Persistent activity observed during delayed-response tasks for spatial working memory (Funahashi et al., ) has commonly been modeled by recurrent networks whose dynamics is described as a bump attractor (Compte et al., ). We examine the effects of interareal architecture on the dynamics of bump attractors in stochastic neural fields. Lateral inhibitory synaptic structure in each area sustains stationary bumps in the absence of noise. Introducing noise causes bumps in individual areas to wander as a Brownian walk. However, coupling multiple areas together can help reduce the variability of the bump's position in each area. To examine this quantitatively, we approximate the position of the bump in each area using a small noise expansion that also assumes weak amplitude interareal projections. Our asymptotic results show the motion of the bumps in each area can be approximated as a multivariate Ornstein–Uhlenbeck process. This shows reciprocal coupling between areas can always reduce variability, if sufficiently strong, even if one area contains much more noise than the other. However, when noise is correlated between areas, the variability-reducing effect of interareal coupling is diminished. Our results suggest that distributing spatial working memory representations across multiple, reciprocally-coupled brain areas can lead to noise cancelation that ultimately improves encoding.

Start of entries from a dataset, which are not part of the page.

-- ==== Sys2Proof/Machine/System.lean ====
section
/-! DEFINITION. Several nodes on one bus (R378, R379): the premises on a system of nodes, and the delivery of one frame.
Each node is a `State` of its own; no state is shared. -/

namespace Sys2Proof.Machine

/-- "At most one node claims a given address" (R78, R379). -/
abbrev AddressesUnique (nodes : List State) : Prop := (nodes.map fun s => s.cfg.selfAddress).Nodup

/-- One coordinator (R378, R379). -/
def coordinators (nodes : List State) : List State := nodes.filter fun s => s.cfg.role == .coordinator

/-- The premises the source states and the block does not enforce (R379), with one byte order on the bus (R71). The bit
rate is below the transaction level (R6). -/
abbrev SystemPremises (nodes : List State) : Prop :=
  AddressesUnique nodes ∧ (coordinators nodes).length = 1 ∧
  ∀ s ∈ nodes, ∀ t ∈ nodes, s.cfg.busU16HighFirst = t.cfg.busU16HighFirst

/-- A frame offered to one node as the answer of its next iteration's `BusTryReceive` (R151). That it is the next step, ahead
of every listed input, is the model's DESIGN CHOICE (log entry 28). -/
def receiveNext (advance : BitVec 31) (f : BusFrame) (s : State) : State := withInput (.iteration advance (some f)) s

/-- A frame sent by node `sender` is offered to every other node and never to the sender (R151, R378); a bus that loses it
offers it to none (R82), which is no change. DESIGN CHOICE (log entry 28): each receiver `i` takes it in its very next step, an
iteration with the clock advance `advance i`, ahead of every input listed for it. The spec leaves to the environment when and
with which advance each receiver takes a frame (R82, U10, R337). Safe: no step and no statement uses this definition, and a
node's own `inputs` list the frame at any place. -/
def deliver (sender : Nat) (advance : Nat → BitVec 31) (f : BusFrame) (nodes : List State) : List State :=
  nodes.mapIdx fun i s => if i = sender then s else receiveNext (advance i) f s

end Sys2Proof.Machine
end

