@[simp] theorem acceptReply_cfg (cls echo : Byte) (actual : Half) (fault : Byte) (s : State) : (acceptReply cls echo actual fault s).cfg = s.cfg := rfl
@[simp] theorem acceptReply_commandedRpm (cls echo : Byte) (actual : Half) (fault : Byte) (s : State) : (acceptReply cls echo actual fault s).commandedRpm = s.commandedRpm := rfl
@[simp] theorem acceptReply_currentRpm (cls echo : Byte) (actual : Half) (fault : Byte) (s : State) : (acceptReply cls echo actual fault s).currentRpm = s.currentRpm := rfl
@[simp] theorem acceptReply_targetRpm (cls echo : Byte) (actual : Half) (fault : Byte) (s : State) : (acceptReply cls echo actual fault s).targetRpm = s.targetRpm := rfl
@[simp] theorem acceptReply_direction (cls echo : Byte) (actual : Half) (fault : Byte) (s : State) : (acceptReply cls echo actual fault s).direction = s.direction := rfl
@[simp] theorem acceptReply_decelerating (cls echo : Byte) (actual : Half) (fault : Byte) (s : State) : (acceptReply cls echo actual fault s).decelerating = s.decelerating := rfl
@[simp] theorem acceptReply_lastStepTime (cls echo : Byte) (actual : Half) (fault : Byte) (s : State) : (acceptReply cls echo actual fault s).lastStepTime = s.lastStepTime := rfl
@[simp] theorem acceptReply_lastKeepAlive (cls echo : Byte) (actual : Half) (fault : Byte) (s : State) : (acceptReply cls echo actual fault s).lastKeepAlive = s.lastKeepAlive := rfl
@[simp] theorem acceptReply_lastStatus (cls echo : Byte) (actual : Half) (fault : Byte) (s : State) : (acceptReply cls echo actual fault s).lastStatus = s.lastStatus := rfl
@[simp] theorem acceptReply_rxFifo (cls echo : Byte) (actual : Half) (fault : Byte) (s : State) : (acceptReply cls echo actual fault s).rxFifo = s.rxFifo := rfl
@[simp] theorem acceptReply_outLatch (cls echo : Byte) (actual : Half) (fault : Byte) (s : State) : (acceptReply cls echo actual fault s).outLatch = s.outLatch := rfl
@[simp] theorem acceptReply_dstate (cls echo : Byte) (actual : Half) (fault : Byte) (s : State) : (acceptReply cls echo actual fault s).dstate = s.dstate := rfl
@[simp] theorem acceptReply_analogTab (cls echo : Byte) (actual : Half) (fault : Byte) (s : State) : (acceptReply cls echo actual fault s).analogTab = s.analogTab := rfl
@[simp] theorem acceptReply_digitalTab (cls echo : Byte) (actual : Half) (fault : Byte) (s : State) : (acceptReply cls echo actual fault s).digitalTab = s.digitalTab := rfl
@[simp] theorem acceptReply_now (cls echo : Byte) (actual : Half) (fault : Byte) (s : State) : (acceptReply cls echo actual fault s).now = s.now := rfl
@[simp] theorem acceptReply_rxAddr (cls echo : Byte) (actual : Half) (fault : Byte) (s : State) : (acceptReply cls echo actual fault s).rxAddr = s.rxAddr := rfl

@[simp] theorem driveOutput_outLatch (port : Byte) (level : Level) (s : State) :
    (driveOutput port level s).outLatch = Table.insert port.toNat level s.outLatch := rfl

@[simp] theorem setRpmUp_currentRpm (c : Half) (s : State) : (setRpmUp c s).currentRpm = c := rfl
@[simp] theorem setRpmUp_targetRpm (c : Half) (s : State) : (setRpmUp c s).targetRpm = c := rfl
@[simp] theorem setRpmUp_decelerating (c : Half) (s : State) : (setRpmUp c s).decelerating = false := rfl

@[simp] theorem setRpmDown_targetRpm (c : Half) (s : State) : (setRpmDown c s).targetRpm = c := rfl
@[simp] theorem setRpmDown_decelerating (c : Half) (s : State) : (setRpmDown c s).decelerating = true := rfl
@[simp] theorem setRpmDown_lastStepTime (c : Half) (s : State) :
    (setRpmDown c s).lastStepTime = if s.decelerating then s.lastStepTime else s.now := rfl
@[simp] theorem setRpmDown_env (c : Half) (s : State) : (setRpmDown c s).env = s.env := rfl

@[simp] theorem setDirection_direction (d : Direction) (s : State) : (setDirection d s).direction = d := rfl

@[simp] theorem stopMotor_commandedRpm (s : State) : (stopMotor s).commandedRpm = 0#16 := rfl
@[simp] theorem stopMotor_currentRpm (s : State) : (stopMotor s).currentRpm = 0#16 := rfl
@[simp] theorem stopMotor_targetRpm (s : State) : (stopMotor s).targetRpm = 0#16 := rfl
@[simp] theorem stopMotor_decelerating (s : State) : (stopMotor s).decelerating = false := rfl

@[simp] theorem acceptReply_actualRpm (cls echo : Byte) (actual : Half) (fault : Byte) (s : State) :
    (acceptReply cls echo actual fault s).actualRpm = actual := rfl
@[simp] theorem acceptReply_fault (cls echo : Byte) (actual : Half) (fault : Byte) (s : State) :
    (acceptReply cls echo actual fault s).fault = fault := rfl
@[simp] theorem acceptReply_lastReply (cls echo : Byte) (actual : Half) (fault : Byte) (s : State) :
    (acceptReply cls echo actual fault s).lastReply = replyClass s.cfg cls := rfl
@[simp] theorem acceptReply_lastEcho (cls echo : Byte) (actual : Half) (fault : Byte) (s : State) :
    (acceptReply cls echo actual fault s).lastEcho = echo := rfl

@[simp] theorem raiseProtocolError_eq (subject code : Byte) (s : State) :
    raiseProtocolError subject code s =
      { s with dstate := .idle, env := (s.env.sendWithRetry ⟨s.cfg.selfAddress, [0xFF#8, subject, code]⟩ s.cfg.sendTimeout).2 } := rfl

@[simp] theorem raiseUnknownOpcode_eq (op : BusOp) (s : State) :
    raiseUnknownOpcode op s = raiseProtocolError op.code s.cfg.errUnknownOpcode s := rfl

end Sys2Proof.Machine
end

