-- ==== Sys2Proof/Laws/Table.lean ====
section
/-! SUPPORT. Sparse tables: a read after a write, the frame of a write, and the canonical form kept by every write. -/

namespace Sys2Proof.Machine

variable {α : Type}

@[simp] theorem Table.find_nil (k : Nat) : Table.find k ([] : List (Nat × α)) = none := rfl

theorem Table.find_insert_same (k : Nat) (v : α) (l : List (Nat × α)) : Table.find k (Table.insert k v l) = some v := by
  induction l with
  | nil => simp [Table.insert, Table.find]
  | cons p t ih =>
    obtain ⟨a, w⟩ := p
    simp only [Table.insert]
    split_ifs with h1 h2
    · simp [Table.find]
    · simp [Table.find]
    · simp [Table.find, Ne.symm h2, ih]

theorem Table.find_insert_other {k q : Nat} (h : q ≠ k) (v : α) (l : List (Nat × α)) :
    Table.find q (Table.insert k v l) = Table.find q l := by
  induction l with
  | nil => simp [Table.insert, Table.find, Ne.symm h]
  | cons p t ih =>
    obtain ⟨a, w⟩ := p
    simp only [Table.insert]
    split_ifs with h1 h2
    · simp [Table.find, Ne.symm h]
    · subst h2; simp [Table.find, Ne.symm h]
    · simp only [Table.find, ih]

theorem Table.mem_keys_insert {k q : Nat} {v : α} {l : List (Nat × α)} :
    q ∈ (Table.insert k v l).map Prod.fst ↔ q = k ∨ q ∈ l.map Prod.fst := by
  induction l with
  | nil => simp [Table.insert]
  | cons p t ih =>
    obtain ⟨a, w⟩ := p
    simp only [Table.insert]
    split_ifs with h1 h2
    · simp
    · subst h2; simp
    · simp only [List.map_cons, List.mem_cons, ih]; tauto

theorem Table.sorted_nil : Table.Sorted ([] : List (Nat × α)) := List.Pairwise.nil

theorem Table.sorted_cons {p : Nat × α} {t : List (Nat × α)} :
    Table.Sorted (p :: t) ↔ (∀ q ∈ t.map Prod.fst, p.1 < q) ∧ Table.Sorted t := List.pairwise_cons

theorem Table.sorted_insert (k : Nat) (v : α) {l : List (Nat × α)} (h : Table.Sorted l) :
    Table.Sorted (Table.insert k v l) := by
  induction l with
  | nil => exact List.pairwise_singleton _ _
  | cons p t ih =>
    obtain ⟨a, w⟩ := p
    have hs := h
    rw [Table.sorted_cons] at h
    simp only [Table.insert]
    split_ifs with h1 h2
    · refine Table.sorted_cons.2 ⟨fun q hq => ?_, hs⟩
      rcases List.mem_cons.1 hq with rfl | hq
      · exact h1
      · exact h1.trans (h.1 q hq)
    · subst h2; exact Table.sorted_cons.2 h
    · refine Table.sorted_cons.2 ⟨?_, ih h.2⟩
      intro q hq
      rcases Table.mem_keys_insert.1 hq with rfl | hq
      · omega
      · exact h.1 q hq

/-- Two canonical tables that read the same at every key are equal. -/
theorem Table.ext_of_sorted {l m : List (Nat × α)} (hl : Table.Sorted l) (hm : Table.Sorted m)
    (h : ∀ k, Table.find k l = Table.find k m) : l = m := by
  have none_below : ∀ (t : List (Nat × α)) (k : Nat), (∀ q ∈ t.map Prod.fst, k < q) → Table.find k t = none := by
    intro t k ht
    induction t with
    | nil => rfl
    | cons p t ih =>
      have := ht p.1 (by simp)
      rw [Table.find, if_neg (by omega)]
      exact ih fun q hq => ht q (by simp [hq])
  induction l generalizing m with
  | nil =>
    cases m with
    | nil => rfl
    | cons p t => have := h p.1; simp [Table.find] at this
  | cons p t ih =>
    obtain ⟨a, w⟩ := p
    cases m with
    | nil => have := h a; simp [Table.find] at this
    | cons p' t' =>
      obtain ⟨a', w'⟩ := p'
      rw [Table.sorted_cons] at hl hm
      have haa : a = a' := by
        rcases Nat.lt_trichotomy a a' with hlt | heq | hgt
        · have := h a
          rw [Table.find, if_pos rfl, Table.find, if_neg (by omega),
            none_below t' a fun q hq => hlt.trans (hm.1 q hq)] at this
          exact absurd this (by simp)
        · exact heq
        · have := h a'
          rw [Table.find, if_neg (by omega), Table.find, if_pos rfl,
            none_below t a' fun q hq => hgt.trans (hl.1 q hq)] at this
          exact absurd this (by simp)
      subst haa
      have hw : w = w' := by have := h a; simpa [Table.find] using this
      subst hw
      congr 1
      refine ih hl.2 hm.2 fun k => ?_
      by_cases hk : a = k
      · subst hk
        rw [none_below t a fun q hq => hl.1 q hq, none_below t' a fun q hq => hm.1 q hq]
      · have := h k
        simpa [Table.find, hk] using this

theorem tabKey_inj {slot slot' : Nat} {pin pin' : Byte} (h : tabKey slot pin = tabKey slot' pin') :
    slot = slot' ∧ pin = pin' := by
  have h1 := pin.isLt
  have h2 := pin'.isLt
  simp only [tabKey] at h
  exact ⟨by omega, BitVec.eq_of_toNat_eq (by omega)⟩

end Sys2Proof.Machine
end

机译:在空间工作记忆的延迟响应任务过程中观察到的持续活动(Funahashi等人)通常由循环网络建模,其动态性被描述为颠簸吸引子(Compte等人)。我们研究了区域结构对随机神经场中凹凸吸引子动力学的影响。每个区域的侧向抑制性突触结构在没有噪声的情况下维持平稳的颠簸。引入噪音会导致单个区域的颠簸随着布朗步行而徘徊。但是,将多个区域耦合在一起可以帮助减少每个区域中凸块位置的变化。为了定量地检查这一点,我们使用一个小的噪声扩展来近似估计每个区域中凸块的位置,该噪声扩展还假设了幅度较小的区域间投影。我们的渐近结果表明,每个区域的颠簸运动可以近似为多变量Ornstein–Uhlenbeck过程。这表明,即使一个区域包含的噪声比另一个区域多得多,但区域之间的相互耦合始终可以减小可变性(如果足够强)。然而,当噪声在区域之间相关时,区域间耦合的降低可变性的作用减小。我们的结果表明,将空间工作记忆表示分布在多个相互耦合的大脑区域中会导致噪声消除,从而最终改善编码。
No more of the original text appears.